• **What the exercise asks**: Some lines hold the string "accesses". Copy all of them from the material that follows.

┄┄┄┄┄┄┄┄┄┄┄┄┄┄┄┄┄┄┄┄

/-- Settles O48: the reset state's fields by their definition, ALPHA by what a written file of zeros holds
(`Table.zero_write_getElem`), and every resetting step by `State.resetDue.next`. -/
theorem resetValues : Obligations.ResetValues := by
  refine ⟨rfl, by decide, by decide, rfl, by decide, rfl, rfl, rfl, by decide, rfl, rfl, rfl, rfl, rfl, rfl,
    rfl, rfl, fun i => ?_, by decide, fun i => ?_, rfl, rfl, fun u t due h => due.next h⟩
  · simp [State.peek, State.reset, Table.zero]
  · exact Table.zero_write_getElem Config.defaultAlphabet i

end Sys2Proof.Proofs

/-! Proofs of the statements of 20_memory.md: which accesses the block answers with a bus error (R72, R73). -/

namespace Sys2Proof.Machine

/-! ## The mapped offsets (R72, R73, R79) -/

/-- The named registers end before word 24, offset 0x060 (R79). -/
theorem namedLoc_eq_none_iff (n : Nat) : namedLoc n = none ↔ 24 ≤ n := by
  rcases Nat.lt_or_ge n 24 with named | past
  · interval_cases n <;> simp [namedLoc]
  · obtain ⟨k, rfl⟩ := Nat.exists_eq_add_of_le' past
    simp [namedLoc]

/-- An aligned offset by the quarter of the window it lies in (R79). -/
theorem Loc.ofOffset_eq_none_iff_of_aligned (off : Offset) (aligned : off.toNat % 4 = 0) :
    Loc.ofOffset off = none ↔ 0x060 ≤ off.toNat ∧ off.toNat < 0x400 := by
  have quarter : (off.extractLsb' 10 2).toNat = off.toNat / 1024 % 4 := by
    simp [BitVec.extractLsb'_toNat, Nat.shiftRight_eq_div_pow]
  have word : (off.extractLsb' 2 8).toFin.val = off.toNat / 4 % 256 := by
    simp [Nat.shiftRight_eq_div_pow]
  have inWindow := off.isLt
  simp only [Loc.ofOffset, if_pos aligned]
  split
  next first => rw [namedLoc_eq_none_iff, word]; omega
  next second => simp only [reduceCtorEq, false_iff]; omega
  next third => simp only [reduceCtorEq, false_iff]; omega
  next notFirst _ _ => exact iff_of_false nofun fun range => notFirst (by omega)

/-- The offsets with no location: those not divisible by 4 (R72) and the unmapped ones (R73). -/
theorem Loc.ofOffset_eq_none_iff (off : Offset) :
    Loc.ofOffset off = none ↔ off.toNat % 4 ≠ 0 ∨ (0x060 ≤ off.toNat ∧ off.toNat < 0x400) := by
  by_cases aligned : off.toNat % 4 = 0
  · simp only [Loc.ofOffset_eq_none_iff_of_aligned off aligned, aligned, ne_eq, not_true, false_or]
  · exact iff_of_true (if_neg aligned) (.inl aligned)

/-! ## Bad accesses and the others -/

/-- A bad read is too narrow or too wide, or names no location (R72, R73). -/
theorem Access.bad_read_iff (off : Offset) (bytes : Nat) :
    (Access.read off bytes).bad ↔ bytes ≠ 4 ∨ Loc.ofOffset off = none :=
  or_congr_right (Loc.ofOffset_eq_none_iff off).symm

/-- A bad write is not of 32 bits with all strobes, or names no location (R72, R73). -/
theorem Access.bad_write_iff (off : Offset) (bytes : Nat) (strobes : BitVec 4) (v : Word) :
    (Access.write off bytes strobes v).bad ↔
      ¬ (bytes = 4 ∧ strobes = 0xF#4) ∨ Loc.ofOffset off = none :=
  or_congr not_and_or.symm (Loc.ofOffset_eq_none_iff off).symm

/-- A bad access is a bus error of its own offset (R72, R73). -/
theorem hostAccess_of_bad (s : State) (a : Access) (bad : a.bad) :
    hostAccess s a = busError s a.off := by
  cases a with
  | read off bytes =>
    rcases (Access.bad_read_iff off bytes).1 bad with size | unmapped
    · simp only [hostAccess, if_neg size, Access.off]
    · simp only [hostAccess, unmapped, ite_self, Access.off]
  | write off bytes strobes v =>
    rcases (Access.bad_write_iff off bytes strobes v).1 bad with partly | unmapped
    · simp only [hostAccess, if_neg partly, Access.off]
    · simp only [hostAccess, unmapped, ite_self, Access.off]

/-- Every other access is performed at the location it names (R12, R79). -/
theorem hostAccess_of_not_bad (s : State) (a : Access) (good : ¬ a.bad) :
    ∃ l, hostAccess s a = hostRead s a.off l ∨ ∃ v, hostAccess s a = hostWrite s l v := by
  cases a with
  | read off bytes =>
    rw [Access.bad_read_iff, not_or, not_not] at good
    obtain ⟨rfl, mapped⟩ := good
    obtain ⟨l, at_l⟩ := Option.ne_none_iff_exists'.1 mapped
    exact ⟨l, .inl (by simp only [hostAccess, if_true, at_l, Access.off])⟩
  | write off bytes strobes v =>
    rw [Access.bad_write_iff, not_or, not_not] at good
    obtain ⟨whole, mapped⟩ := good
    obtain ⟨l, at_l⟩ := Option.ne_none_iff_exists'.1 mapped
    exact ⟨l, .inr ⟨v, by simp only [hostAccess, if_pos whole, at_l]⟩⟩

┄┄┄┄┄┄┄┄┄┄┄┄┄┄┄┄┄┄┄┄

• **The answer**:
/-! Proofs of the statements of 20_memory.md: which accesses the block answers with a bus error (R72, R73). -/
/-! ## Bad accesses and the others -/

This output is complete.